There's no shortage of news organizations and commentators offering information about the Ukrainian crisis that might be relevant to bond investment teams, both through traditional channels and posts on Twitter and other social media outlets. The challenge, though, is to do systematic sentiment analysis of news stories and social media feeds that assess new developments and point to their possible ramifications for different types of investments. It could be safe to leave money in the bonds of defense companies but not those of natural gas suppliers, depending on the details of what's happening on the ground.
Those are the kinds of questions that Capital Market Exchange grapples with on a daily basis. The Boston-based company was founded three years ago to provide bond investors with insights derived from social media and business news posts. Sarah Biller, its president, said the key to making the process work is not only to look at whether a post is positive or negative, but also to understand more deeply why it was written in the first place.
"In the investment community, [sentiment analysis] is more often not actionable," Biller said. "We went with the idea that if we could ascertain the second layer of sentiment -- not just what's positive and negative, but what drove experts to reflect positively or negatively -- we could model that."
Working with a curated set of analytics data
Instead of looking at the entire stream of Twitter data on a topic like the strife in Ukraine, or every business news publication, Capital Market Exchange gathers information from a curated list of what it considers to be influencers in the bond market. That helps the company put their comments in context, Biller said. It then feeds the data into a homegrown analytics engine, which is partly based on the R programming language. Customers get access to the analytics output through a Web-based dashboard.
Biller said the company had to build its own system for analyzing the data because there weren't any commercially available options that fit its needs. One common problem on any social media analytics project is how to score posts that may include sarcasm, irony or other counterintuitive forms of language. That problem is compounded in the investment world, where commentators often use unique jargon that off-the-shelf sentiment analysis systems don't understand.
For example, Biller said investors typically want to stay away from "rich bonds," ones that are trading at higher prices than financial analysts think they should be. But, she added, most commercial social media analytics engines are likely to interpret the word rich as a positive reference.
"There are tons of off-the-shelf sentiment products, but we found that we couldn't use them because of the specific word choices the investment community uses," Biller said. It's a must, she noted, to "make sure the technologies are not picking up incorrect nuance."

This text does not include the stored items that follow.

-- ==== Sys2Proof/Machine/Loom.lean ====
section
/-! DEFINITION. The Loom: layout words, MBEAM, MLOOP, MSTEP, their issue checks, and the steps of the operations in its
queues (09 R244 to R268). -/

namespace Sys2Proof.Machine

/-! ## Layout words (R250, R251) -/

def layNm1 (l : Nat) : Nat := bitsOf l 63 55
def layKm1 (l : Nat) : Nat := bitsOf l 54 46
def laySpan (l : Nat) : Nat := bitsOf l 44 42
def layCb (l : Nat) : Nat := bitsOf l 41 39
def layPerm (l : Nat) : Nat := bitsOf l 38 36
def layTrans (l : Nat) : Bool := bitOf l 35
def layFmt (l : Nat) : Fmt := (fmtOf (bitsOf l 34 31)).getD .f32
def layPitch (l : Nat) : Nat := bitsOf l 23 0

/-- A malformed layout word. -/
def layBad (l : Nat) (mloop : Bool) : Bool :=
  bitOf l 45 || bitsOf l 30 24 ≠ 0 || decide (4 < layPerm l) || (fmtOf (bitsOf l 34 31)).isNone || layPitch l % 16 ≠ 0
    || layPitch l % (16 * 2 ^ laySpan l) ≠ 0 || (mloop && layTrans l)

/-- elem_addr (R251); the bit offset of a row may be negative. -/
def elemAddr (base spanCode pitch r : Nat) (ob : Int) : Nat :=
  let span : Int := 16 * 2 ^ spanCode
  let o := ob / 8
  let chunk := Nat.xor ((o % span) / 16).toNat (r % (2 ^ spanCode))
  let p := o / span * span + chunk * 16 + o % 16
  (((base : Int) + r * pitch + p) % 2 ^ 64).toNat

/-- The byte of an element and, for four bits, its nibble (R251). -/
structure ElemAt where
  va : Nat
  bytes : Nat
  shift : Nat
  bits : Nat
  deriving DecidableEq, Repr

def elemAt (base l r : Nat) (ob : Int) (bits : Nat) : ElemAt :=
  { va := elemAddr base (laySpan l) (layPitch l) r ob, bytes := (bits + 7) / 8,
    shift := if bits = 4 then 4 * (ob / 4 % 2).toNat else 0, bits }

/-! ## Formats (R244, R245) -/

/-- Formats that are no Loom operand. -/
def notLoom (f : Fmt) : Bool := f = .f32 || f = .s32 || f = .n32
/-- B elements of more than four magnitude bits take both planes. -/
def wideFmt (f : Fmt) : Bool := f = .bf16 || f = .f16 || f = .s8 || f = .n8
def isFp8 (f : Fmt) : Bool := f = .e4m3 || f = .e5m2
def isInt8 (f : Fmt) : Bool := f = .s8 || f = .n8 || f = .s4 || f = .n4

/-- The accumulator format of an accepted pair. -/
def pairAcc (b a : Fmt) : Option Fmt :=
  if isInt8 b && isInt8 a then some .s32
  else if (isFp8 b || b = .cb4 || b = .bf16) && (isFp8 a || a = .bf16) then some .f32
  else if b = .f16 && a = .f16 then some .f32 else none

/-- Check 5 of R266: a class that is emulated or absent (R88, R89). -/
def State.classGate (s : State) (cls : Nat) (k : Out) : Out :=
  if s.capCode cls = 0 then s.trapS .illegal (0x200 + cls)
  else if s.capCode cls = 1 then s.trapS .illegal (0x100 + cls) else k

/-! ## Sets and queues (R247, R248) -/

def loomQueue (lm : Loom) (set : Nat) : List Nat := if set = 0 then lm.q0 else lm.q1
def putQueue (lm : Loom) (set : Nat) (q : List Nat) : Loom := if set = 0 then { lm with q0 := q } else { lm with q1 := q }
def loomSet (lm : Loom) (set : Nat) : SetState := if set = 0 then lm.set0 else lm.set1
def putSet (lm : Loom) (set : Nat) (v : SetState) : Loom := if set = 0 then { lm with set0 := v } else { lm with set1 := v }
def loomOp (lm : Loom) (i : Nat) : Option LoomOp := smFind lm.ops i
/-- The operations in a set's queue, in order. -/
def queueOps (lm : Loom) (set : Nat) : List (Nat × LoomOp) :=
  (loomQueue lm set).filterMap fun i => (loomOp lm i).map fun o => (i, o)
/-- The sets of an operation. -/
def opSets (o : LoomOp) : List Nat := if o.wide then [0, 1] else [o.set]

/-- The beam that an MBEAM makes, without its elements. -/
def beamOf (o : LoomOp) : Beam :=
  { fmt := o.fmt, kb := o.kb, nb := o.nb, perm := o.perm, table := o.table, elems := [], cb := o.cb, bad := false }

/-- The latest MBEAM or .drop of a list of operations, latest first: some none after a .drop, or after an MBEAM that has been
cancelled and leaves the set unheld (R275). -/
def claimIn : List LoomOp → Option (Option Beam)
  | [] => none
  | o :: rest =>
    if o.kind = .mbeam then some (if o.cancelled then none else some (beamOf o))
    else if o.drop then some none else claimIn rest

/-- The beam that an operation of a crew issued now into a set would use: that of the latest MBEAM ahead of it (R248), or
the one that its crew holds; none if the crew does not hold the set, or a .drop has released it (R259). A wide beam stays usable through
set 0 after a single MBEAM into set 1 has overwritten one of its planes: the spec says nothing of it, and this is the model's choice
(log 78). -/
def claimOf (lm : Loom) (set crew : Nat) : Option Beam :=
  match claimIn (((queueOps lm set).map (·.2)).filter (fun o => decide (o.crew = crew))).reverse with
  | some r => r
  | none => if (loomSet lm set).holder = some crew then (loomSet lm set).beam else none

/-! ## Memory operands (R261, R266) -/

/-- Checks 6 to 8 of R266 on elements in memory: the issue translations go on. Where bytes fail check 6 differently, the model's order
decides (log 78): every byte's range and window, then the pages one by one, then the Mart pages. -/
def State.operandCheck (s : State) (es : List ElemAt) (span : Nat) (k : State → List (Nat × Leaf) → Out) : Out :=
  let w := s.myCrew
  let bs := es.flatMap fun e => [e.va, e.va + e.bytes - 1]
  let win := bs.filter fun a => decide (Config.windowBase ≤ a)
  if bs.any fun a => decide (2 ^ 57 ≤ a) then s.trapS .access 0
  else if win.any fun a => !spadIn w (a - Config.windowBase) 1 then s.trapS .access 0
  else
    let pages := distinct ((bs.filter fun a => decide (a < Config.windowBase)).map (· / 4096))
    match reachPages s.cur 4 s.myComm.tenant .read true pages s [] with
    | .inr (.trap s1 c) => s1.trapS c 0
    | .inr (.wait s1) => .next s1
    | .inr (.ok s1 _ _) => .next s1
    | .inl (s1, ps) =>
      let mixed := (ps.filter fun p => p.2.stamp ≠ 0 && p.2.stamp ≠ s1.contract).map fun p => (p.2.stamp, p.1)
      if ps.any fun p => regionOf (p.2.phys (4096 * p.1)) = .mart then s1.trapS .access 0
      else if bitOf s1.me.control.toNat 0 && mixed ≠ [] then
        s1.trapS .stampMix (mixed.foldl (fun q p => if p.2 < q.2 then p else q) (mixed.headD (0, 0))).1
      else
        let lines := distinct (win.map fun a => lineOf (spadAddr w (a - Config.windowBase)))
        if lines.any fun l => !(s1.lineState l).empty && (s1.lineState l).tag.toNat ≠ span then s1.trapS .layoutMismatch 6
        else k s1 ps

/-- The virtual lines of elements. -/
def elemLines (es : List ElemAt) : List Nat := distinct (es.flatMap fun e => [e.va / 128, (e.va + e.bytes - 1) / 128])

/-- A line that no engine operation before the reader's place has to write is read; this core's buffer entry drains first
(R261, R280, R312). A byte that its skein has written since the word is read as it stood (R342). -/
def State.takeLine (s : State) (w : Crew) (place span : Nat) (ps : List (Nat × Leaf)) (vline : Nat) : State × Option LoomLine :=
  let a := leafAddr w ps (128 * vline)
  if s.lineBefore (lineOf a) place then (s, none)
  else
    let s1 := if regionOf a = .hbm then (s.sgbDrain w.core (lineOf a)).sliceRead w.core a else s
    let byte (i : Nat) : Byte := (smFind s1.ms.kept (keptKey place (a + i))).getD (memByte s1.mem (a + i))
    (s1, some { line := vline, bytes := (List.range 128).map byte, bad := (List.range 128).filter fun i => s1.poisoned (a + i) 1,
                tag := decide (Config.windowBase ≤ 128 * vline) && decide ((s1.lineState (lineOf a)).tag.toNat ≠ span) })

/-- Lines are read where they may be: the state, what has been read, and the lines that are left. -/
def State.takeLines (s : State) (w : Crew) (place span : Nat) (ps : List (Nat × Leaf)) (data : List LoomLine) :
    List Nat → State × List LoomLine × List Nat
  | [] => (s, data, [])
  | v :: rest =>
    match s.takeLine w place span ps v with
    | (s1, some d) => s1.takeLines w place span ps (data ++ [d]) rest
    | (s1, none) => let r := s1.takeLines w place span ps data rest; (r.1, r.2.1, v :: r.2.2)

/-- An element from lines that have been read. -/
def elemVal (data : List LoomLine) (e : ElemAt) : Nat :=
  let byte (a : Nat) : Byte := match data.find? fun p => p.line = a / 128 with
    | some p => p.bytes.getD (a % 128) 0
    | none => 0
  leNat ((List.range e.bytes).map fun i => byte (e.va + i)) / 2 ^ e.shift % 2 ^ e.bits

/-- Elements of which a byte was read from a word with an uncorrectable error. -/
def elemsBad (data : List LoomLine) (es : List ElemAt) : Bool :=
  es.any fun e => (List.range e.bytes).any fun i => data.any fun p => decide (p.line = (e.va + i) / 128) && p.bad.contains ((e.va + i) % 128)

/-- A scratchpad line that filled after issue carries another span tag (R263 code 2). -/
def tagsBad (data : List LoomLine) (lines : List Nat) : Bool := data.any fun p => p.tag && lines.contains p.line

/-- What the lines of elements give: nothing while one is to be read, or the code with which the operation fails, or none (R263). Where
lines fail differently, a wrong span tag decides: the spec gives no order (log 78). -/
def linesCode (o : LoomOp) (es : List ElemAt) : Option Nat :=
  let lines := elemLines es
  if lines.any o.left.contains then none
  else if tagsBad o.data lines then some 2
  else if elemsBad o.data es then some 1 else some 0

/-! ## Issue (R252 to R260) -/

/-- Room in the queues of the sets. -/
def State.loomRoom (s : State) (sets : List Nat) : Bool :=
  sets.all fun t => decide ((loomQueue (s.loom (coreOf s.cur)) t).length < Config.loomQueueLen)

/-- An operation enters its queues. -/
def State.queueLoom (s : State) (o : LoomOp) : State :=
  let k := coreOf s.cur
  let lm := s.loom k
  let lm1 := { lm with ops := lm.ops ++ [(lm.nextOp, o)], nextOp := lm.nextOp + 1 }
  { s.setLoom k ((opSets o).foldl (fun m t => putQueue m t (loomQueue m t ++ [lm.nextOp])) lm1) with nextPlace := s.nextPlace + 1 }

/-- An operation that nothing has been said about. -/
def LoomOp.blank (s : State) (kind : LoomKind) : LoomOp :=
  { kind, ctx := s.cur, index := s.me.index, crew := s.me.crew, fut := none, seq := 0, lw := s.me.pc, mem := false, wide := false, set := 0,
    tileSlot := 0, tileDesc := 0, accSlot := 0, accDesc := 0, base := 0, lay := 0, loopw := 0, fmt := .f32, kb := 0, nb := 0,
    perm := 0, table := PermTable.identity, cb := [], pages := [], data := [], left := [], drop := false,
    region := s.me.region.serial, started := false, leave := 0, standing := false, row := 0, failed := 0, poisons := false,
    cancelled := false, place := s.nextPlace }

/-- The word takes its future if it returns one, its place in the tile order, and enters the queues; a full queue or a full
future table is waited for (R248, R269). -/
def State.issueLoom (s : State) (fut : Option (FReg × Nat)) (o : LoomOp) : Out :=
  if !s.loomRoom (opSets o) then s.stall
  else match fut with
    | none =>
      let (q, s1) := s.nextTileSeq s.me.crew
      .next ((s1.queueLoom { o with seq := q }).past 4)
    | some (f, kind) => match freeIndex s.myCrew with
      | none => s.stall
      | some i =>
        let (q, s1) := s.nextTileSeq s.me.crew
        let (s2, tag) := s1.newFuture i f kind
        .next ((s2.queueLoom { o with seq := q, fut := some tag }).past 4)

/-- The class that B alone decides at MBEAM (R266). -/
def beamGate (s : State) (f : Fmt) (k : Out) : Out :=
  if f = .cb4 then s.classGate 2 k
  else if f = .bf16 || f = .f16 then s.classGate 0 k
  else if isInt8 f then s.classGate 1 k else k

/-- The elements of a beam in memory, by rows (R253). -/
def beamElems (base l kb nb : Nat) (t : PermTable) : List (List ElemAt) :=
  let bits := fmtBits (layFmt l)
  (List.range kb).map fun k => (List.range nb).map fun n =>
    let p := permPos t.len t.p k
    let (sr, sc) := if layTrans l then (n, p) else (p, n)
    elemAt base l sr (sc * bits : Nat) bits

/-- A shape or a permutation that no beam takes (R266). -/
def beamShape (f : Fmt) (l kb nb : Nat) (t : PermTable) : Bool :=
  decide (kb < 1) || decide (512 < kb) || decide (nb < 1) || decide ((if f = .f16 then 256 else 512) < nb) || (layPerm l ≠ 0 && kb % t.len ≠ 0)

/-- Orders 4 and 5 of R266 for an MBEAM of shape kb by nb. ILLEGAL 0x18 of handler state follows the class, which is check 7 of R106 (R384;
log 78). -/
def State.mbeamWord (s : State) (d : FReg) (set : BeamSet) (l kb nb : Nat) (o : LoomOp) (k : State → LoomOp → Out) : Out :=
  let f := layFmt l
  let t := if layPerm l = 0 then PermTable.identity else s.permTable (layPerm l - 1)
  if notLoom f then s.trapS .layoutMismatch 2
  else if beamShape f l kb nb t then s.trapS .layoutMismatch 3
  else if wideFmt f ≠ (set = .s01) then s.trapS .layoutMismatch 5
  else beamGate s f <| s.outside fun s => k s { o with
    wide := wideFmt f, set := (if set = .s1 then 1 else 0), lay := BitVec.ofNat 64 l, fmt := f, kb, nb, perm := layPerm l,
    table := t, cb := if f = .cb4 then s.codebook (layCb l) else [], fut := some d.toNat }

def execMbeamTile (d : FReg) (a : HReg) (b : KReg) (set : BeamSet) (s : State) : Out :=
  s.wideOnly fun s =>
    s.withHandle (hGet s.me a) fun i =>
      let l := (s.kv b).toNat
      let desc := (slotOf s.myCrew i).desc
      let (kb, nb) := if layTrans l then (descCols desc, descRows desc) else (descRows desc, descCols desc)
      if layBad l false || layPitch l ≠ 0 || laySpan l ≠ 0 then s.trapS .layoutMismatch 7
      else if layFmt l ≠ descFmt desc then s.trapS .layoutMismatch 1
      else
        s.mbeamWord d set l kb nb { LoomOp.blank s .mbeam with base := (hGet s.me a).setWidth 64, tileSlot := i, tileDesc := desc } fun s o =>
          s.issueLoom (some (d, 1)) o

/-- MBEAM from memory. Check 6 takes the base's own range, then ALIGN, and then the operand's other bytes: the spec gives no order among
them (log 78). -/
def execMbeamMem (d : FReg) (a b : KReg) (set : BeamSet) (s : State) : Out :=
  s.wideOnly fun s =>
    let l := (s.kv b).toNat
    let base := s.kv a
    if layBad l false then s.trapS .layoutMismatch 7
    else
      s.mbeamWord d set l (layKm1 l + 1) (layNm1 l + 1) { LoomOp.blank s .mbeam with mem := true, base } fun s o =>
        if 2 ^ 57 ≤ base.toNat then s.trapS .access 0
        else if base.toNat % 16 ≠ 0 then s.trapS .align 0
        else
          let es := (beamElems base.toNat l o.kb o.nb o.table).flatten
          s.operandCheck es (laySpan l) fun s ps =>
            if !s.loomRoom (opSets o) || (freeIndex s.myCrew).isNone then s.stall
            else
              let r := s.takeLines s.myCrew s.nextPlace (laySpan l) ps [] (elemLines es)
              r.1.issueLoom (some (d, 1)) { o with pages := ps, data := r.2.1, left := r.2.2 }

Looks do matter in social media analytics
Another important step for Capital Market Exchange is visualizing the data. That may not seem like a core piece of social media analytics, but the company's clients need to be able to look at the information in the dashboard and quickly discern what it shows. "You have to display the data in a way that makes sense to the investor," Biller said. For example, the dashboard includes "a lot of color and blinking lights" to help make things clear for users.
Social media sentiment analysis isn't an exact science, and Biller said clients use her company's findings only as one piece of information in their decision-making processes -- or, at least, they'd be wise to. "We aren't perfect," she acknowledged. "I wish we had a crystal ball, but we don't."
In the end, how successful Capital Market Exchange is at analyzing the data it collects will be judged on the basis of how its clients do financially by using the findings, according to Biller. "It's a black-and-white world we work in: Do we make investors money or not? Ultimately, we want to give them enough information that they can better anticipate what's going to happen tomorrow."